Allerdings lassen sich Rasterbilder nicht immer vermeiden. Das kann z. B. der Fall sein, wenn Sie Assets erhalten, die sich mit reinem SVG/CSS nur schwer reproduzieren lassen, oder dass es sich um ein Foto handelt. Sie können das Bild zwar automatisch in SVG konvertieren, aber eine Vektorisierung von Fotos ist nicht sinnvoll, da vergrößerte Versionen in der Regel nicht gut aussehen.

Hintergrund

Die bisherigen Daten zur Anzeigedichte

Anfangs hatten Computerbildschirme eine Pixeldichte von 72 oder 96 dpi (dots per inch).

Die Pixeldichte von Displays wurde nach und nach verbessert. Dies ist hauptsächlich auf Mobilgeräte zurückzuführen, bei denen Nutzer ihre Smartphones näher ans Gesicht halten, um die Pixel besser sichtbar zu machen. Bis 2008 waren Smartphones mit 150 dpi die neue Norm. Der Trend zur erhöhten Bildschirmdichte hat sich fortgesetzt. Die neuen Smartphones von heute verfügen über 300-dpi-Displays (mit der Bezeichnung „Retina“ von Apple).
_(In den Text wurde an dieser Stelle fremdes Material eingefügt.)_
-- ==== Sys2Proof/Machine/Tamper.lean ====
section
/-! DEFINITION. Tamper detection and response (chapter 17) and the root domain's supply (R513). -/

namespace Sys2Proof.Machine

/-- The lock latch is set: any value but 0 reads as set (R440). -/
def latchSet (s : State) : Bool := s.root.latch != 0

/-- The word that sets the latch. -/
def latchWord : W32 := 0xA5C35A3C

/-- Set the lock latch. -/
def setLatch (s : State) : State := { s with root := { s.root with latch := latchWord } }

/-- Clear the lock latch (R58, R64). -/
def clearLatch (s : State) : State := { s with root := { s.root with latch := 0 } }

/-- The response of a life-cycle code to a clock-monitor trip: 0 none, 1 LOG, 2 LOCK, 3 ZEROIZE (R438). -/
def clockResponse (lc : Nat) : Nat := if lc = 2 ∨ lc = 3 then 2 else if lc = 5 then 0 else 1

/-- The response to an enrolled loop or switch. -/
def loopResponse (lc : Nat) : Nat := if lc = 3 then 3 else if lc = 2 ∨ lc = 5 then 0 else 1

/-! ### The battery event log (R444, R445) -/

/-- An 8-byte entry. -/
def batEntry (btime source kind cell : Nat) (onBat : Bool) (resp : Nat) : List Byte :=
  leBytes 4 btime ++ leBytes 1 source ++ leBytes 1 kind ++ leBytes 1 cell ++ leBytes 1 (b2n onBat + 2 * resp)

/-- Write an entry: beyond 32 the overflow count increments. -/
def batLog (s : State) (e : List Byte) : State :=
  if s.root.batLog.length < 32 then { s with root := { s.root with batLog := s.root.batLog ++ [e] } }
  else { s with root := { s.root with overflow := satInc 0xFFFF s.root.overflow } }

/-- The event-log code of a battery entry. -/
def batCode (e : List Byte) : Nat :=
  let src := byteAt e 4
  if src < 0x10 then 0x0102 else if src < 0x20 then 0x0103 else if src = 0x20 then 0x0101 else 0x0104

/-- Copy an entry into the event log. -/
def copyEntry (s : State) (e : List Byte) : State := logEventAt s (fieldLe e 0 4 * 1000000000) 0xB0 (batCode e) 0 e

/-- Copy the oldest entry and remove it. -/
def copyOldest (s : State) : State :=
  match s.root.batLog with
  | [] => s
  | e :: es => copyEntry { s with root := { s.root with batLog := es } } e

/-- Copy every entry and remove it. -/
def copyAll (s : State) : State := s.root.batLog.foldl copyEntry { s with root := { s.root with batLog := [] } }

/-- The copy at a start: every entry, then one entry with their number and the overflow count; log and count are cleared (R445). A start
with nothing to copy writes no such entry (DESIGN CHOICE, log entry 47). -/
def startCopy (s : State) : State :=
  let n := s.root.batLog.length
  let v := s.root.overflow
  let t := copyAll s
  let u := { t with root := { t.root with overflow := 0 },
                    tamper := { t.tamper with batCopied := n, overflowAtStart := v } }
  if n = 0 ∧ v = 0 then u else logEvent u 0xB0 0x0130 0 (leBytes 2 n ++ leBytes 2 v)

/-! ### Alarms -/

/-- Note an alarm in TMP_LAST, TMP_COUNT and TMP_STAT.LAST (R447). -/
def noteAlarm (s : State) (source kind cell resp : Nat) : State :=
  { s with tamper := { s.tamper with
      last := max s.tamper.last resp, lastSource := source, lastKind := kind, lastCell := cell,
      loopCase := if source = 0x20 then s.tamper.loopCase else satInc 0xFFFF s.tamper.loopCase,
      clock := if source = 0x20 then satInc 0xFFFF s.tamper.clock else s.tamper.clock } }

/-- The response in the root domain: the latch, and the root where the response requires it (R438, R439). -/
def rootResponse (s : State) (resp : Nat) : State :=
  let t := if 2 ≤ resp then setLatch s else s
  if resp = 3 then zeroizeRoot t else t

/-- The leaves of unreleased attempts count as burned before the keys of their records go (R189). -/
def burnAll (s : State) : State :=
  forJobs (fun j => j.leaf.isSome && !j.isReleased) (fun x j => putJob (burnLeaf x j) { j with leaf := none }) s

/-- The response of the powered device in its mode (R439, R441). -/
def respond (s : State) (resp : Nat) (w : WriteIo) : State :=
  if resp < 2 then s
  else
    let had := rootPresent s
    match s.chip.mode with
    | .boot => rootResponse s resp
    | .halt => rootResponse s resp
    | .umbra =>
      let t := copyAll s
      let q := lastLogSeq t
      let u := rootResponse t resp
      let v := if resp = 3 && had then logEvent u 0xB0 0x0110 0 (leBytes 8 q) else u
      logEvent v 0xB0 0x0120 0 (leBytes 8 q)
    | _ =>
      if s.flt.fatal then rootResponse s resp
      else
        let t := burnAll (copyAll s)
        let q := lastLogSeq t
        -- Writes that had begun finish before the device keys go (R56).
        let u := rootResponse (umbraWrites (finishBegun w t)) resp
        let v := if resp = 3 && had then logEvent u 0xB0 0x0110 0 (leBytes 8 q) else u
        enterUmbra v { w with ledger := [], slots := [] } q

/-- An alarm of tamper source `k` (R441): one that is not re-armed records nothing new. -/
def alarm (s : State) (k source kind cell resp : Nat) (w : WriteIo) : State :=
  let x := mapGet TmpSrc.armed s.tamper.src k
  let t := { s with tamper := { s.tamper with src := mapSet TmpSrc.armed s.tamper.src k { tripped := true, lastAt := s.uptime } } }
  if x.tripped then t
  else respond (noteAlarm (batLog t (batEntry s.root.btime source kind cell false resp)) source kind cell resp) resp w

/-- A cell's clock monitor trips: it halts in the cycle of the trip, its block fences it, and the response follows
(R430, R432). KIND is 6, 7 or 8. -/
def execClockMonitorTrip (cell kind : Nat) (w : WriteIo) (s : State) : Res :=
  known (decide (cell < 128))
    (let t := modCell s cell (fun c => { c with halted := true })
     let r := clockResponse s.chip.lc.code
     let x := mapGet TmpSrc.armed s.tamper.src (32 + cell)
     -- A trip within 1 s of the last one is the same alarm.
     let armed := !x.tripped || decide (x.lastAt + 1000000000 ≤ s.uptime)
     let u := if armed then
         alarm { t with tamper := { t.tamper with src := mapErase t.tamper.src (32 + cell) } } (32 + cell) 0x20 kind cell r w
       else alarm t (32 + cell) 0x20 kind cell r w
     doIf s (alive s && s.chip.lc != .scrapped && decide (6 ≤ kind) && decide (kind ≤ 8) && decide ((getDom s cell).state = 0 ∨ kind = 8))
       (if unitOnline u cell then fence u cell 0 else u))

/-- An enrolled loop alarms: KIND 1 open, 2 short, 3 PRBS mismatch, 4 pair disagreement (R434). -/
def execLoopAlarm (loop kind : Nat) (w : WriteIo) (s : State) : Res :=
  known (decide (loop < 16))
    (doIf s (alive s && enrolled s s.chip.lc.code loop && decide (1 ≤ kind) && decide (kind ≤ 4) &&
        (kind != 3 || (mapGet 0 s.tamper.seeds loop != 0)))
      (alarm s loop loop kind 0 (loopResponse s.chip.lc.code) w))

/-- An enrolled case switch alarms: KIND 5 open, 4 pair disagreement (R435). -/
def execCaseAlarm (sw kind : Nat) (w : WriteIo) (s : State) : Res :=
  known (decide (sw < 2))
    (doIf s (alive s && enrolled s s.chip.lc.code (16 + sw) && (kind == 4 || kind == 5))
      (alarm s (16 + sw) (0x10 + sw) kind 0 (loopResponse s.chip.lc.code) w))

/-- A source has read good for 1 s and re-arms (R441). -/
def execSensorRearm (tsrc : Nat) (s : State) : Res :=
  known (decide (tsrc < 160))
    (let x := mapGet TmpSrc.armed s.tamper.src tsrc
     doIf s (x.tripped && decide (x.lastAt + 1000000000 ≤ s.uptime))
       { s with tamper := { s.tamper with src := mapErase s.tamper.src tsrc } })

/-- An alarm on battery (R442): the response of the state held in the root domain, in the root domain alone. -/
def batAlarm (s : State) (k source kind : Nat) : State :=
  let x := mapGet TmpSrc.armed s.tamper.src k
  let r := loopResponse s.root.lcHeld
  let t := { s with tamper := { s.tamper with src := mapSet TmpSrc.armed s.tamper.src k { tripped := true, lastAt := s.uptime } } }
  if x.tripped then t else rootResponse (batLog t (batEntry s.root.btime source kind 0 true r)) r

/-- Every 250 µs on VBAT each enrolled loop is pulsed and the switches are sampled: `opens` are the loops and switches (16, 17)
found open, `shorts` the loops found shorted (R442). -/
def execBatteryLoopPulse (opens shorts : List Nat) (s : State) : Res :=
  let watch := fun n => enrolled s s.root.lcHeld n
  let t := (shorts.filter (fun n => decide (n < 16) && watch n)).foldl (fun x n => batAlarm x n n 2) s
  let u := (opens.filter (fun n => decide (n < 18) && watch n)).foldl
    (fun x n => if n < 16 then batAlarm x n n 1 else batAlarm x n (0x10 + (n - 16)) 5) t
  doIf s (!s.supply.onAux && s.supply.vbat) u

/-- BTIME: loaded from the timebase every second while the device is powered and the timebase is set; on VBAT it counts
(R443). -/
def execBtimeTick (s : State) : Res :=
  .next { s with root := { s.root with btime :=
    if s.supply.onAux then (if s.tb.set then s.tb.time / 1000000000 else s.root.btime)
    else if s.root.btime = 0 then 0 else s.root.btime + 1 } }

/-- The management core copies a new battery entry into the event log and removes it (R445). -/
def execBatteryLogCopy (s : State) : Res :=
  doIf s (alive s && s.chip.mode != .boot && s.chip.mode != .halt) (copyOldest s)

/-- VDD_AUX crosses its threshold: the root domain runs from VDD_AUX or from VBAT without a gap (R513). -/
def execRootSupplySwitch (aux : Bool) (s : State) : Res :=
  .next { s with supply := { s.supply with onAux := aux, auxAt := if aux && !s.supply.onAux then some s.uptime else s.supply.auxAt } }

end Sys2Proof.Machine
end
Der heilige Gral ist natürlich eine Darstellung, auf der Pixel vollständig unsichtbar sind. Was den Formfaktor eines Smartphones betrifft, kann die aktuelle Generation von Retina/HiDPI-Displays nah an diesem Ideal sein. Aber neue Klassen von Hardware und Wearables wie Project Glass werden wahrscheinlich weiterhin zu einer höheren Pixeldichte führen.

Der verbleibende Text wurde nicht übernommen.